He did list the price but it was elsewhere so here is the qoute to help this discussion.

John


----------



## valleyfolk (Nov 14, 2006)

valleyfolk said:


> FURTHER UPDATE.
> 
> Talked with the salesman..............better than most.
> 
> ...


SORRY!!!

I guess my edit did not take..................I had said it is 11,800 including tax. I can't find another like it that is that reasonable.


----------



## tdvffjohn (Mar 10, 2005)

http://www.rvusa.com/rvinventory_item.asp?id=304411

http://www.ehlersrv.com/database/inventory...m.asp?id=304411

http://www.stevesrv.com/Outback/2003/27RBS.html#swap

I can see what you mean by the price.....too good to be true?
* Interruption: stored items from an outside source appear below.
/-- The restore ends at the hand: records below trick L are delivered, then the READs end MEDIUM_ERROR (R207); the seeks go on where the hand's
trick tables, block headers and trailers are there (R214), and end likewise elsewhere. -/
def endRestore (td p l : Nat) (s : State) : State :=
  let k := s.deckAt td
  let first := k.nextDeliver
  let f := formatOfNext s td first
  let ds := dataDecks s td
  let trailers := (ds.map (fun d => handTrailer f (s.deckAt d) false first)).filterMap id
  let lay := setLayout f first (parityDecks s td).length (trailers.map (fun x => x.n))
  let r := recoverSet f s ds (parityDecks s td) lay (trailers.map (fun x => x.n)) (trailers.map (fun x => some x.digest))
  let has := decide (trailers.length = ds.length)
  let s1 := cutReads td p l (forEach (groupOf s td) (fun d a => a.onDeck d (fun k => { k with retry := 0 })) s)
  let usable := fun (n : Nat) => decide (first < l) && decide (n < l)
  if has && fieldsThere f (r.tricks.map (fun t => t.2)) [] then
    let s2 := afterSet td p f trailers lay true (deliverSet td p f trailers r.tricks usable lay s1)
    if tapeNeeded s2 td p then goOn td s2 else stopGroup td s2
  else
    let s2 := s1.onDeck td (fun k => { k with gaveUp := true })
    let low := if has then r.tricks.filter (fun t => usable t.1) else []
    let runs := trailers.flatMap (fun x => x.runs)
    let truncs := trailers.flatMap (fun x => x.truncs)
    let s3 := failSeeks td p l (pumpTable td p (forEach low (fun t a => readTable td p t.1 f t.2 true runs truncs a) s2))
    if tapeNeeded s3 td p then goOn td s3 else stopGroup td s3

/-- RETRY_PASS: the next pass over the round of an unrecovered hand, with event 64d + 34, or the end of the restore after the last one
(R206, R207). -/
def opRetryPass (d : Nat) (s : State) : State :=
  let k := s.deckAt d
  match k.unrecovered, activePart s d with
  | some l, some p =>
    if k.gaveUp then s
    else if k.retry < retryLimit s d then
      let s1 := raiseDeck d 34 [word (k.retry + 1)] (countRestore d 4 1 s)
      let s2 := forEach (groupOf s d) (fun x a => a.onDeck x (fun y => { y with retry := k.retry + 1 })) s1
      rereadRound d p (s2.onDeck d (fun y => { y with unrecovered := none }))
    else endRestore d p l s
  | _, _ => s

/-- FACET_DECODE. -/
def execFacetDecode (d : Fin 4) (track : Fin 1024) (s : State) : Host.Outcome State Fault Refusal := run (opFacetDecode d.val track.val) s

/-- TRICK_MISSING. -/
def execTrickMissing (d : Fin 4) (trick : BitVec 40) (s : State) : Host.Outcome State Fault Refusal := run (opTrickMissing d.val trick.toNat) s

/-- RETRY_PASS. -/
def execRetryPass (d : Fin 4) (s : State) : Host.Outcome State Fault Refusal := run (opRetryPass d.val) s

/-- REPOSITION_COMPLETE. -/
def execRepositionComplete (d : Fin 4) (s : State) : Host.Outcome State Fault Refusal := run (opRepositionComplete d.val) s

end Sys2Proof.Machine
end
It is a long ride , but I would maybe consider a weekend getaway to get it out of your system or see first hand that it is a good move. The ride if the trailer is OK is worth the money saved and if it is not, the ride was worth finding that out too.


----------



## valleyfolk (Nov 14, 2006)

tdvffjohn said:


> http://www.rvusa.com/rvinventory_item.asp?id=304411
> 
> http://www.ehlersrv.com/database/inventory...m.asp?id=304411
> 
> ...


Not really as far as you think John. We are going back to the old stomping grounds for xmas which gets us within 200 miles of the unit. Well worth the out of the way run, I think.

Kurt


----------